Segment Start: DATA SHOWN

-- ==== Sys2Proof/Safety.lean ====
section
/-! DEFINITION. The terms in which claims speak of a run: what a command gives, which runs are safe, and the conditions on
the state that several families of commands share. -/
namespace Sys2Proof.Machine

/-! ### What a command gives -/

/-- Command `c` is carried out in `s`: it answers a next state that keeps the queue, whose pins follow its registers, and
whose data half is as `P` says. -/
def Gives (c : Instr) (s : State) (P : Mach → Prop) : Prop := ∃ m, exec c s = .next (s.after m) ∧ P m

/-- The machine has no further effect of the command: it answers the same data. -/
def Unmoved (c : Instr) (s : State) : Prop := exec c s = .next (s.after s.m)

/-! ### Safe runs -/

/-- A step is safe where it answers a next state. -/
def SafeStep (s : State) : Prop := ∃ t, step s = .next t

/-- The run of `k` steps from a state, for as long as every step answers a next state. -/
def runFor (k : Nat) (s : State) : Option State :=
  match k with
  | 0 => some s
  | j + 1 => match step s with
    | .next t => runFor j t
    | _ => none

/-- The pins say what the registers hold (R639, R657, R700). -/
abbrev PinsFollow (s : State) : Prop := s.pins = s.m.outputs

/-! ### Conditions on the state -/

/-- The machine that has answered a register write with status OK. -/
def Mach.answered (m : Mach) : Mach := { m with resp := [(0, 0)] }

/-- The core clocks run and no reset has ended the pass of this tick (R52, R618). -/
def Mach.awake (m : Mach) : Prop := m.asleep = false ∧ m.isGone everyTarget = false

/-- Is the register at page `p`, offset `o` marked "(data)" (R88)? -/
def dataMark (p o : Nat) : Bool :=
  match (if o < 0x20 then none else rowIn (pageRows p) o) with
  | some r => r.data
  | none => false

/-- A packet write by `who` of the register at byte offset `off` passes every filter and finds its page ready: the core clocks
run, the page is reached, the class filter allows it, LOCK is clear, and no posted write is under way (R72, R78, R86, R88). -/
def Mach.writeOpen (m : Mach) (who : Ident) (off : Nat) : Prop :=
  let p := resolvePage (off / 0x1000 % 0x1000)
  let o := resolveOff p (off % 0x1000)
  m.awake ∧ m.reach 0 p = 1 ∧ m.allowed who p o (dataMark p o) true = true ∧ m.locked who p = false ∧ m.pageBusy p = false

/-- A packet read by `who` of the register at `off` passes every filter (R72, R88). -/
def Mach.readOpen (m : Mach) (who : Ident) (off : Nat) : Prop :=
  let p := resolvePage (off / 0x1000 % 0x1000)
  let o := resolveOff p (off % 0x1000)
  m.asleep = false ∧ m.reach 0 p = 1 ∧ m.allowed who p o (dataMark p o) false = true

/-- A packet write by `who` at `off` is denied: the core clocks run and the class filter does not allow it (R72, R88). -/
def Mach.writeDenied (m : Mach) (who : Ident) (off : Nat) : Prop :=
  let p := resolvePage (off / 0x1000 % 0x1000)
  let o := resolveOff p (off % 0x1000)
  m.awake ∧ off % 4 = 0 ∧ m.allowed who p o (dataMark p o) true = false

/-! ### Kernel instructions -/

/-- Tile `t` may issue, and the word at its program counter is legal and has the code `c`, that is CLS × 64 + OP (R221, R228, R242). -/
def Mach.issues (m : Mach) (t c : Nat) : Prop :=
  m.canIssue t = true ∧ (m.tile t).pcOk (m.fetch t).pc = true ∧ (m.fetch t).legal = true ∧ (m.fetch t).code = c

/-- `n` is `m` after tile `t` has issued one instruction and gone to `pc` with the loop stack `loops`: `x` is what the
instruction makes of the tile, CNT_INSTR has counted, and the sticky flags DZ and OV are joined with `dz` and `ov`
(R221, R224, R251, R540). No other tile, no other register and nothing else of the machine has changed. -/
def Mach.movesTo (m : Mach) (t : Nat) (x : Tile) (pc : Nat) (loops : List (Nat × Nat × Nat)) (dz ov : Bool) (n : Mach) : Prop :=
  n.tile t = { x with loops := loops, step := x.step && !x.halted } ∧
  n.tilePc t = pc % 2 ^ 24 ∧
  n.rd64 (A.CNT_INSTR_LO t) = min (m.rd64 (A.CNT_INSTR_LO t) + 1) (2 ^ 64 - 1) ∧
  n.bit (A.TILE_SFLAGS t) 0 = (m.bit (A.TILE_SFLAGS t) 0 || dz) ∧
  n.bit (A.TILE_SFLAGS t) 1 = (m.bit (A.TILE_SFLAGS t) 1 || ov) ∧
  (∀ u, u ≠ t → n.tile u = m.tile u) ∧
  (∀ a, a ≠ A.TILE_PC t → a ≠ A.TILE_SFLAGS t → a ≠ A.CNT_INSTR_LO t → a ≠ A.CNT_INSTR_LO t + 4 → n.rd a = m.rd a) ∧
  n = { m with tiles := n.tiles, regs := { m.regs with act := n.regs.act } }

/-- `movesTo` in sequence: past the word, or back to the start of a loop body with passes left (R221, R228). -/
def Mach.stepsTo (m : Mach) (t : Nat) (x : Tile) (dz ov : Bool) (n : Mach) : Prop :=
  m.movesTo t x (loopNext (m.tilePc t) x.loops).1 (loopNext (m.tilePc t) x.loops).2 dz ov n

/-- `movesTo` at a target, with the loop stack as the instruction leaves it (R228). -/
def Mach.jumpsTo (m : Mach) (t : Nat) (x : Tile) (pc : Nat) (n : Mach) : Prop := m.movesTo t x pc x.loops false false n

/-- Tile `t` has met the kernel fault `cause` with `detail` at its program counter: nothing else of it changes, and it waits for its
engines to drain (R242). -/
def Mach.faultsWith (m : Mach) (t cause detail : Nat) (n : Mach) : Prop :=
  n.tile t = { m.tile t with fault := some (cause, detail % 2 ^ 64, m.tilePc t), step := (m.tile t).step && !(m.tile t).halted } ∧
  n.tileState t = 3 ∧ (∀ u, u ≠ t → n.tile u = m.tile u) ∧ ∀ a, a ≠ A.TILE_STS t → n.rd a = m.rd a

/-! ### Packets -/

/-- The port `ing` is up and gives packet `k` to the receive checks at once: by its route on a ring port (R439); on an ingest
port where its share has room and, for VC0 and VC1, nothing of its partition waits and the slot is open to it (R465). -/
def Mach.portTakes (m : Mach) (ing : Ingress) (k : Pkt) : Prop :=
  match ing with
  | .ring n => m.ringUp n.val = true ∧ (k.dst.toNat = 0xFFFFF ∨ m.route n.val k.dst.toNat = some 8)
  | .eth n _ _ _ _ => m.ethUp n.val = true ∧ m.shareUsed n.val k.part.val + k.size ≤ m.fld (A.ETH_RXSHARE n.val k.part.val) 8 0 * 4096 ∧
      (2 ≤ k.vc.toNat ∨ ((∀ q, m.slotOwner (8 + n.val) = some q → q = k.part.val) ∧
        ∀ w ∈ m.net.wait, ¬ (w.1 = n.val ∧ w.2.pkt.part = k.part)))

/-- Packet `k0` with opcode `opc` passes the receive checks 1 to 9 of R128 as `k`, its payload opened. -/
def Mach.admits (m : Mach) (ing : Ingress) (opc : BitVec 8) (k0 k : Pkt) : Prop :=
  m.asleep = false ∧ m.portTakes ing k0 ∧ k0.whole = true ∧ k0.ver = 1 ∧ m.queueOwner k0.queue.toNat = some k0.part.val ∧
  m.openPkt opc k0 = some k ∧ vcOf opc.toNat = some k.vc.toNat ∧ hdrCheck opc.toNat k = none ∧ k.dst.toNat = m.node ∧
  k.plen.toNat ≤ m.maxPlen ing k.enc ∧ lenOkFor opc.toNat (m.maxPlen ing k.enc) k = true

/-- Request `k` is the next of its sequence (R473), there is room for it (R470), its partition is not quiesced (R129, R635),
and it opens a message where none is open, or continues the open one (R104). -/
def Mach.proceeds (m : Mach) (opc : BitVec 8) (k : Pkt) : Prop :=
  (m.banks k.part.val ≠ []) ∧
  (∃ e, m.winOf k.part.val k.src.toNat k.queue.toNat = some e ∧ e.e = k.seq.toNat ∧
    k.seq.toNat ∉ e.done ∧ ∀ x ∈ e.held, x.1 ≠ k.seq.toNat) ∧
  m.hasRoom k = true ∧ m.partQuiesced k.part.val = false ∧ m.isGone everyTarget = false ∧
  ((k.isFirst = true ∧ ∀ o ∈ m.net.msgs, ¬ (o.part = k.part.val ∧ o.src = k.src.toNat ∧ o.queue = k.queue.toNat)) ∨
    (k.isFirst = false ∧ ∃ o, m.net.msgs.find? (fun o => o.part = k.part.val && o.src = k.src.toNat && o.queue = k.queue.toNat) = some o ∧
      o.next = k.seq.toNat ∧ o.opc = opc))

/-- `n` is the machine as step 12 finds it: it differs from `m` in the window and message records, and in the counters and
pointers of the packet's queue and port (R410, R473). -/
def Mach.atStep12 (n m : Mach) (ing : Ingress) (k : Pkt) : Prop :=
  n = { m with regs := { m.regs with act := n.regs.act }, net := n.net } ∧
  n.net = { m.net with wins := n.net.wins, useClock := n.net.useClock, msgs := n.net.msgs } ∧
  ∀ a, a ≠ A.Q_PTR (qBlock k.queue.toNat) → a ≠ A.Q_ITEMS (qBlock k.queue.toNat) →
    a ≠ A.Q_CAP (qBlock k.queue.toNat) → (∀ i, i < 16 → a ≠ A.ETH_RX_FRAMES i) → n.rd a = m.rd a

/-- `n` is `m` after the answer to request `k`: it differs in what is queued to leave, the window records, the counter that MARK
counts on, and two statistics (R102, R103, R439, R491). -/
def Mach.afterAnswer (n m : Mach) (k : Pkt) : Prop :=
  n = { m with regs := { m.regs with act := n.regs.act }, net := n.net, ctrs := n.ctrs } ∧
  (k.mark = false → n.ctrs = m.ctrs) ∧
  ∀ a, a ≠ A.BRL_NOROUTE 0 → a ≠ A.HRMP_RNR k.part.val → n.rd a = m.rd a

/-- A response with opcode `opc` to request `k` waits to leave in `n`, behind what waited in `m` (R107). -/
def Mach.responded (n m : Mach) (k : Pkt) (opc : BitVec 8) : Prop :=
  ∃ f, n.net.txq = m.net.txq ++ [f] ∧ f.opc = opc ∧ f.vc = 1 ∧ f.pkt.dst = k.src ∧ f.pkt.operand = k.seq ∧ f.pkt.queue = k.queue

/-- A response to request `k` can leave: on an ingest port, or by a route of the hub (R107, R439); sealed where it must be (R125). -/
def Mach.reachable (m : Mach) (ing : Ingress) (opc : BitVec 8) (k : Pkt) : Prop :=
  (ing.isRing = true → (m.route 8 k.src.toNat).isSome = true) ∧ (clearAns opc = false → k.part = 0 ∨ m.hasKey k.part.val = true)

end Sys2Proof.Machine
end

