-- ==== Sys2Proof/Certificates/Slice0/Obligations.lean ====
section
/-! DEFINITION. Statements for the provers: what the commands of each family do to the block, and what holds of every state and run. -/

namespace Sys2Proof.Machine

/-! ### Terms of the statements -/

/-- No shadow stands on page 0x000, which has no register of type SH (R93). -/
def Mach.noGlbShadow (m : Mach) : Prop := ∀ e ∈ m.regs.shadow, pageOfKey e.1 ≠ 0

/-- A scalar operation with number `op` of class 0 or 1, with the result `f` and the flags `dz` and `ov`. -/
def ScalarOp (c : Fin 80 → Instr) (op : Nat) (f : BitVec 64 → BitVec 64 → BitVec 64) (dz ov : BitVec 64 → BitVec 64 → Bool) : Prop :=
  ∀ (s : State) (t : Fin 80), (s.m.issues t op ∨ s.m.issues t (64 + op)) →
    let x := s.m.tile t
    let i := s.m.fetch t
    let a := BitVec.ofNat 64 (x.sreg i.a)
    let b := BitVec.ofNat 64 (if i.cls = 1 then i.sext else x.sreg i.b)
    Gives (c t) s (s.m.stepsTo t (x.setS i.d (f a b).toNat) (dz a b) (ov a b))

/-- A load of `n` bytes; `sx` where it sign-extends. -/
def LoadOp (c : Fin 80 → Instr) (op n : Nat) (sx : Bool) : Prop := ∀ (s : State) (t : Fin 80), s.m.issues t (128 + op) →
  let x := s.m.tile t
  let i := s.m.fetch t
  let a := (x.sreg i.a + i.sext) % 2 ^ 64
  (a % n ≠ 0 → Gives (c t) s (s.m.faultsWith t 4 a)) ∧
  (a % n = 0 → 0x840000 ≤ a → Gives (c t) s (s.m.faultsWith t 3 a)) ∧
  (a % n = 0 → a < 0x840000 → (x.poisonIn a n).isSome = true → x.barred 9 [(a, a + n)] [] = false → Gives (c t) s (s.m.faultsWith t 0x0B a)) ∧
  (a % n = 0 → a < 0x840000 → x.poisonIn a n = none → x.barred 9 [(a, a + n)] [] = false → Gives (c t) s
    (s.m.stepsTo t (x.setS i.d
      (let v := BitVec.ofNat (8 * n) (leNat (memRead x.mem a n)); if sx then (v.signExtend 64).toNat else v.toNat)) false false))

/-- A store of the low `n` bytes of sB. -/
def StoreOp (c : Fin 80 → Instr) (op n : Nat) : Prop := ∀ (s : State) (t : Fin 80), s.m.issues t (128 + op) →
  let x := s.m.tile t
  let i := s.m.fetch t
  let a := (x.sreg i.a + i.sext) % 2 ^ 64
  (a % n ≠ 0 → Gives (c t) s (s.m.faultsWith t 4 a)) ∧
  (a % n = 0 → 0x840000 ≤ a → Gives (c t) s (s.m.faultsWith t 3 a)) ∧
  (a % n = 0 → 0x800000 ≤ a → a < 0x840000 → Gives (c t) s (s.m.faultsWith t 2 a)) ∧
  (a % n = 0 → a < 0x800000 → x.barred 9 [] [(a, a + n)] = false → Gives (c t) s
    (s.m.stepsTo t (x.store a (leBytes n (x.sreg i.b))) false false))

/-- A branch taken where `c` holds of its sources. -/
def BranchOp (b : Fin 80 → Instr) (op : Nat) (c : BitVec 64 → BitVec 64 → Bool) : Prop :=
  ∀ (s : State) (t : Fin 80), s.m.issues t (192 + op) →
    let x := s.m.tile t
    let i := s.m.fetch t
    let dest := (s.m.tilePc t + i.sext) % 2 ^ 64
    let taken := c (BitVec.ofNat 64 (x.sreg i.a)) (BitVec.ofNat 64 (x.sreg i.b))
    (taken = true → x.pcOk dest = true → Gives (b t) s (s.m.jumpsTo t x dest)) ∧
    (taken = true → x.pcOk dest = false → Gives (b t) s (s.m.faultsWith t 5 dest)) ∧
    (taken = false → Gives (b t) s (s.m.stepsTo t x false false))

/-- An engine operation with code `code` enters queue `k` as the record `op` when its checks pass and nothing bars it; a check that
fails faults. -/
def EngineOp (c : Fin 80 → Instr) (code k : Nat) (chk : Mach → Nat → Tile → TIns → List (Option KF)) (op : Mach → Nat → Tile → TIns → EngOp) : Prop :=
  ∀ (s : State) (t : Fin 80), s.m.issues t code →
    let x := s.m.tile t
    let i := s.m.fetch t
    let o := op s.m t x i
    (firstKF (chk s.m t x i) = none → (x.queue k).length < queueCap k → x.inFlight < 32 → x.barred k o.rds o.wrs = false →
      (k = 1 → ∀ p ∈ x.dma, p.tag ≠ o.tag) → Gives (c t) s (s.m.stepsTo t (x.push k o) false false)) ∧
    (∀ cause d, firstKF (chk s.m t x i) = some (cause, d) → Gives (c t) s (s.m.faultsWith t cause d))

Segment End: DATA SHOWN

Only a number is wanted here: the count of lines above that hold the word "Ident".

3